### DESCRIPTION OF THE TASK
Copy out every line in the entries below that includes "State".
─── PROVIDED INFORMATION ───
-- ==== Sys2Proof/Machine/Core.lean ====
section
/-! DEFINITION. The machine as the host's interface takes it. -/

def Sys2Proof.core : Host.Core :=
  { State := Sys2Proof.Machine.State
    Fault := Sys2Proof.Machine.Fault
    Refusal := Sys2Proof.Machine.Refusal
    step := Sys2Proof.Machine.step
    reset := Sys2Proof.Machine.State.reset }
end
───
### ANSWER BOX
  { State := Sys2Proof.Machine.State
    reset := Sys2Proof.Machine.State.reset }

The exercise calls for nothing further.